26 Mart 2016 Cumartesi

Harem Dizilerdeki Gibi Değil...



Kadınların yabancı erkeklerle karşılaşmadan rahatça günlük hayatlarını sürdürdükleri bölümlere "harem" denir. Arapçada "korunan ve mukaddes olan şey veya yer" anlamına gelmektedir.

Türk-İslâm kültüründe gerek evlerde gerekse saraylarda erkeklerin yaşadığı veya idarî işlerini yürüttüğü bölümlerle (selâmlık), ailenin yaşadığı bölüm (harem) birbirinden ayrılmıştır. Bu ayrım, Osmanlı sarayı için de geçerlidir.

Duvarlarında âyetlerin, hadîs­lerin, duaların bulunduğu haremde Padişahlar harem mensupları ile her zaman ölçülü bir yakınlık içinde bulunmuşlardır.


Haremin en itibarlı ve en yetkili şahsiyeti hiç şüphesiz, padişahın annesi olan vâlide sultandır. Kadın ve erkek personelin başında bulunan isim ise harem ağasıdır. Ayrıca haremde, hadım olarak getirilen köleler istihdam edilmiştir. Osmanlılar tarafından insanlar asla hadım edilmemiştir. 

Kadın köle statüsünde olan câriyelerin esas kaynağı savaşlarda alınan esirlerdir. Savaş esirlerine iyi muamele edilmesi, İslâm'ın esaslarındandır. Esir edilen ve câriye statüsünde olan kadınların terbiye süzgecinden geçtikten sonra İslâm'a ısındırılıp özgürlüklerine kavuşturulmalarına zemin hazırlanmıştır. Ayrıca o devirlerin şartları içerisinde, esir pazarlarından câriye satın alınmış, başka hükümdarlardan da, saraya câriye gönderenler olmuştur. 
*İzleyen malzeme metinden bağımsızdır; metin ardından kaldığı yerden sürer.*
-- ==== Sys2Proof/Machine/Operands.lean ====
section
/-! DEFINITION. Registers, register pairs and operands: every operand form of spec/30_encoding.md R310 to R318 and every
addressing mode of 44_loads.md R613. -/

namespace Sys2Proof.Machine

/-! ## Registers (R100 to R106) -/

/-- Read an 8-bit register. -/
def State.getR8 (s : State) : R8 → Byte
  | .a => s.a
  | .b => s.b
  | .c => s.c
  | .d => s.d
  | .e => s.e
  | .h => s.h
  | .l => s.l

/-- Write an 8-bit register (R106). -/
def State.setR8 (s : State) (r : R8) (v : Byte) : State :=
  match r with
  | .a => { s with a := v }
  | .b => { s with b := v }
  | .c => { s with c := v }
  | .d => { s with d := v }
  | .e => { s with e := v }
  | .h => { s with h := v }
  | .l => { s with l := v }

/-- Write F. Bits 3 to 0 are masked to zero on every write (R114). -/
def State.setF (s : State) (v : Byte) : State := { s with f := v &&& 0xF0 }

/-- The pair AF (R102, R103). -/
def State.af (s : State) : Word := wordOf s.a s.f

/-- The pair BC (R102, R103). -/
def State.bc (s : State) : Word := wordOf s.b s.c

/-- The pair DE (R102, R103). -/
def State.de (s : State) : Word := wordOf s.d s.e

/-- The pair HL (R102, R103). -/
def State.hl (s : State) : Word := wordOf s.h s.l

/-- Write HL, both halves at once (R104). -/
def State.setHl (s : State) (v : Word) : State := { s with h := hiByte v, l := loByte v }

/-- Read `R16SP[p]` (R311). -/
def State.getR16 (s : State) : R16 → Word
  | .bc => s.bc
  | .de => s.de
  | .hl => s.hl
  | .sp => s.sp

/-- Write `R16SP[p]` (R104, R311). -/
def State.setR16 (s : State) (r : R16) (v : Word) : State :=
  match r with
  | .bc => { s with b := hiByte v, c := loByte v }
  | .de => { s with d := hiByte v, e := loByte v }
  | .hl => s.setHl v
  | .sp => s.setSp v

/-- Read `R16STK[p]` (R312). -/
def State.getStk (s : State) : R16Stk → Word
  | .bc => s.bc
  | .de => s.de
  | .hl => s.hl
  | .af => s.af

/-- Write `R16STK[p]`; the write to F is masked (R104, R114, R312). -/
def State.setStk (s : State) (r : R16Stk) (v : Word) : State :=
  match r with
  | .bc => s.setR16 .bc v
  | .de => s.setR16 .de v
  | .hl => s.setR16 .hl v
  | .af => (s.setR8 .a (hiByte v)).setF (loByte v)

/-! ## Operands in registers or memory -/

/-- `get(z)`: read `R8[z]`, for z = 6 the byte at HL (R310, R504). -/
def State.getOpnd (s : State) : Opnd8 → Byte
  | .reg r => s.getR8 r
  | .mHL => s.memRead s.hl

/-- `put(z, v)`: write `R8[z]`, for z = 6 the byte at HL (R310, R504). -/
def State.putOpnd (s : State) (o : Opnd8) (v : Byte) : State :=
  match o with
  | .reg r => s.setR8 r v
  | .mHL => s.memWrite s.hl v

/-- The value of an ALU source (R402 to R425). -/
def State.getSrc (s : State) : AluSrc → Byte
  | .opnd o => s.getOpnd o
  | .imm n => n

/-- The address of `R16MEM[p]` (R313, R613). -/
def State.memAddr (s : State) : R16Mem → Word
  | .bc => s.bc
  | .de => s.de
  | .hlInc => s.hl
  | .hlDec => s.hl

/-- The change to HL after an access through `R16MEM[p]`, modulo 2^16 (R313, R613). -/
def State.memAddrAfter (s : State) : R16Mem → State
  | .bc => s
  | .de => s
  | .hlInc => s.setHl (s.hl + 1)
  | .hlDec => s.setHl (s.hl - 1)

/-- The address `0xFF00 + a` of LDH and LD (C) (R318, R613). -/
def highPage (a : Byte) : Word := 0xFF00 + a.setWidth 16

/-- `sext_16` (R16). -/
def sext16 (v : Byte) : Word := if v.getLsbD 7 then v.setWidth 16 + 0xFF00 else v.setWidth 16

/-- `jump_relative(d)`: `PC <- (PC + sext_16(d)) mod 2^16` (R320, R650, R661). -/
def State.jumpRelative (s : State) (d : Byte) : State := s.setPc (s.pc + sext16 d)

end Sys2Proof.Machine
end

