-- ==== Sys2Proof/Machine/Flags.lean ====
section
/-! DEFINITION. The flags and every flag computation: the flag accessors (spec/10_state.md R113 to R115), `flags(z, n, h, c)`
(00_scope.md R17), the conditions (30_encoding.md R314), and the pure functions of the ALU (40_alu8.md, 41_alu16.md,
42_rotate_shift_bit.md, 43_misc_alu.md), which read no state. -/

namespace Sys2Proof.Machine

/-! ## The flag register -/

/-- ZF, bit 7 of F (R113). -/
def State.zf (s : State) : Bool := s.f.getLsbD 7

/-- NF, bit 6 of F (R113). -/
def State.nf (s : State) : Bool := s.f.getLsbD 6

/-- HF, bit 5 of F (R113). -/
def State.hf (s : State) : Bool := s.f.getLsbD 5

/-- CF, bit 4 of F (R113). -/
def State.cf (s : State) : Bool := s.f.getLsbD 4

/-- The byte with the four flags in its high nibble and zero below (R113). -/
def flagByte (z n h c : Bool) : Byte :=
  (if z then 0x80#8 else 0) ||| (if n then 0x40#8 else 0) ||| (if h then 0x20#8 else 0) ||| (if c then 0x10#8 else 0)

/-- `flags(z, n, h, c)`: write the four flags at once; `none` stands for `-`, which leaves a flag unchanged (R17). -/
def State.flags (s : State) (z n h c : Option Bool) : State :=
  s.setF (flagByte (z.getD s.zf) (n.getD s.nf) (h.getD s.hf) (c.getD s.cf))

/-- `cond(cc)`, on F as it stands (R314, R904). -/
def State.cond (s : State) : Cond → Bool
  | .nz => !s.zf
  | .z => s.zf
  | .nc => !s.cf
  | .c => s.cf

/-! ## 8-bit arithmetic and logic -/

/-- An 8-bit result with the four flags it gives. -/
structure AluOut where
  res : Byte
  z : Bool
  n : Bool
  h : Bool
  c : Bool
  deriving DecidableEq, Repr

/-- `add8(a, b, cin)` (R400). -/
def add8 (a b : Byte) (cin : Bool) : AluOut :=
  let t := a.toNat + b.toNat + cin.toNat
  let res := BitVec.ofNat 8 t
  { res := res
    z := decide (res = 0)
    n := false
    h := decide (a.toNat % 16 + b.toNat % 16 + cin.toNat > 0xF)
    c := decide (t > 0xFF) }

/-- `sub8(a, b, cin)`: the difference is an exact integer, possibly negative (R401). -/
def sub8 (a b : Byte) (cin : Bool) : AluOut :=
  let t : Int := (a.toNat : Int) - (b.toNat : Int) - (cin.toNat : Int)
  let res := BitVec.ofInt 8 t
  { res := res
    z := decide (res = 0)
    n := true
    h := decide (((a.toNat % 16 : Nat) : Int) - ((b.toNat % 16 : Nat) : Int) - (cin.toNat : Int) < 0)
    c := decide (t < 0) }

/-- The result of AND with its flags (R414). -/
def and8 (a b : Byte) : AluOut := { res := a &&& b, z := decide (a &&& b = 0), n := false, h := true, c := false }

/-- The result of XOR with its flags (R417). -/
def xor8 (a b : Byte) : AluOut := { res := a ^^^ b, z := decide (a ^^^ b = 0), n := false, h := false, c := false }

/-- The result of OR with its flags (R420). -/
def or8 (a b : Byte) : AluOut := { res := a ||| b, z := decide (a ||| b = 0), n := false, h := false, c := false }

/-- `ALU[y]` of A, the operand and CF (R315). CP computes what SUB does (R423). -/
def alu (op : AluOp) (a v : Byte) (cf : Bool) : AluOut :=
  match op with
  | .add => add8 a v false
  | .adc => add8 a v cf
  | .sub => sub8 a v false
  | .sbc => sub8 a v cf
  | .and => and8 a v
  | .xor => xor8 a v
  | .or => or8 a v
  | .cp => sub8 a v false

/-- 8-bit INC: the result, and Z and H (R426). -/
def inc8 (v : Byte) : Byte × Bool × Bool := (v + 1, decide (v + 1 = 0), decide (v &&& 0xF = 0xF))

/-- 8-bit DEC: the result, and Z and H (R428). -/
def dec8 (v : Byte) : Byte × Bool × Bool := (v - 1, decide (v - 1 = 0), decide (v &&& 0xF = 0x0))

/-! ## 16-bit arithmetic -/

/-- ADD HL,rr: the result, H from bit 11 and C from bit 15 (R454). -/
def add16 (hl rr : Word) : Word × Bool × Bool :=
  let t := hl.toNat + rr.toNat
  (BitVec.ofNat 16 t, decide (hl.toNat % 0x1000 + rr.toNat % 0x1000 > 0x0FFF), decide (t > 0xFFFF))

/-- `spe8(sp, e)`: the result, H from bit 3 and C from bit 7 of the unsigned low-byte sum (R455). -/
def spe8 (sp : Word) (e : Byte) : Word × Bool × Bool :=
  (sp + sext16 e, decide (sp.toNat % 16 + e.toNat % 16 > 0x0F), decide (sp.toNat % 256 + e.toNat > 0xFF))

/-! ## Rotates, shifts and bits -/

/-- `ROT[y]` of a byte and CF: the result and the new C (R505 to R520). -/
def rotate (op : RotOp) (v : Byte) (cf : Bool) : Byte × Bool :=
  let in0 (b : Bool) : Byte := if b then 0x01 else 0
  let in7 (b : Bool) : Byte := if b then 0x80 else 0
  match op with
  | .rlc => (v <<< 1 ||| in0 (v.getLsbD 7), v.getLsbD 7)
  | .rrc => (v >>> 1 ||| in7 (v.getLsbD 0), v.getLsbD 0)
  | .rl => (v <<< 1 ||| in0 cf, v.getLsbD 7)
  | .rr => (v >>> 1 ||| in7 cf, v.getLsbD 0)
  | .sla => (v <<< 1, v.getLsbD 7)
  | .sra => (v >>> 1 ||| (v &&& 0x80), v.getLsbD 0)
  | .swap => ((v &&& 0x0F) <<< 4 ||| v >>> 4, false)
  | .srl => (v >>> 1, v.getLsbD 0)

/-- `1 << b` (R523, R525). -/
def bitMask (b : Fin 8) : Byte := 1#8 <<< b.val

/-! ## Decimal adjust -/

/-- DAA (R550): the new A and the new C. `a` is an exact integer until it is reduced modulo 2^8. -/
def daa (a : Byte) (n h c : Bool) : Byte × Bool :=
  let a0 : Int := (a.toNat : Int)
  if n then
    let a1 := if c then a0 - 0x60 else a0
    let a2 := if h then a1 - 0x06 else a1
    (BitVec.ofInt 8 a2, c)
  else
    let fix := c || decide (a.toNat > 0x99)
    let a1 := if fix then a0 + 0x60 else a0
    let a2 := if h || decide (a.toNat % 16 > 0x09) then a1 + 0x06 else a1
    (BitVec.ofInt 8 a2, fix)

end Sys2Proof.Machine
end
Harem, padişaha ve ailesine hizmet eden kadınların yetiştirildiği uygulamalı bir eğitim yeridir. Bu eğitim yuvasında câriyeler, Türk-İslâm ahlâkı ve dönemin ilim anlayışı üzere yetiştiriliyorlardı. Okuma yazma ve dinî bilgiler öğrenen; ayrıca görgü, usul, düzgün konuşma, güzel iş yapabilme esasları çerçevesinde disiplinli bir eğitim alan câriyeler, bir yandan da kabiliyetlerine göre mûsiki, biçki, dikiş, nakış dersleri aldıktan sonra haremde çeşitli işlerde istihdam ediliyorlardı. Aralarından ilerleme gösterenler kalfa seviyesine yükseliyor; padişahın, vâlide sultanın, kadınefendinin (Osmanlı Devleti'nde padişahın dört adet zevcesine verilen ad.Haseki Sultan) veya ikballerden (Padişaha ya da şehzadeye eş olmaya aday gözde cariye.) birinin dairesine gönderiliyordu. Zeki ve kabiliyetli câriyeler, kendilerine verilen eğitim ve terbiye sonrasında derece derece yükselip usta oluyor ve doğrudan padişahın hizmetinde bulunuyorlardı. En alt kademe olan câriyelikten son mertebe olan ustalığa yükselme, bir sistem içinde gerçekleşiyordu. 

Câriyelerin bir bölümü çeyizleri hazırlandıktan sonra, kendileri gibi saray kültürü ve eğitimi alan Enderunlularla evlendiriliyordu. Devletin çeşitli kademelerinde sadakatle hizmet etmeleri için yetiştirilen Enderunlular, padişah tarafından evlendirilerek, saraya ve hanedana bağlılıkları sağlanıyordu. Sonradan zor durumda kalanlar için her türlü tahsisat yapılıyordu. Saraydan ayrılmak istemeyenler hayatlarının sonuna kadar sarayda himaye ediliyorlardı.


Haremde yüzlerce câriye olmakla birlikte, bunların büyük bir çoğunluğu tamamen hizmetçi statüsündeydi. Hizmetleri karşılığında belli bir maaş alan bu ilk gruptakilerin, haremin ve padişah ailesinin hizmetlerini îfa dışında herhangi bir şekilde padişahla münasebetleri olmazdı. Padişah, vâlide sultanın veya hazinedar ustanın aracılığıyla câriyeler arasından, aldığı özel eğitim sonrasında zekâsı ve kabiliyetleri ile dikkat çeken birkaç tanesiyle ilgilenir, diğerlerini ne bilir, ne de görürdü. Haremin mimarî yapısı da buna göre tasarlanmıştı.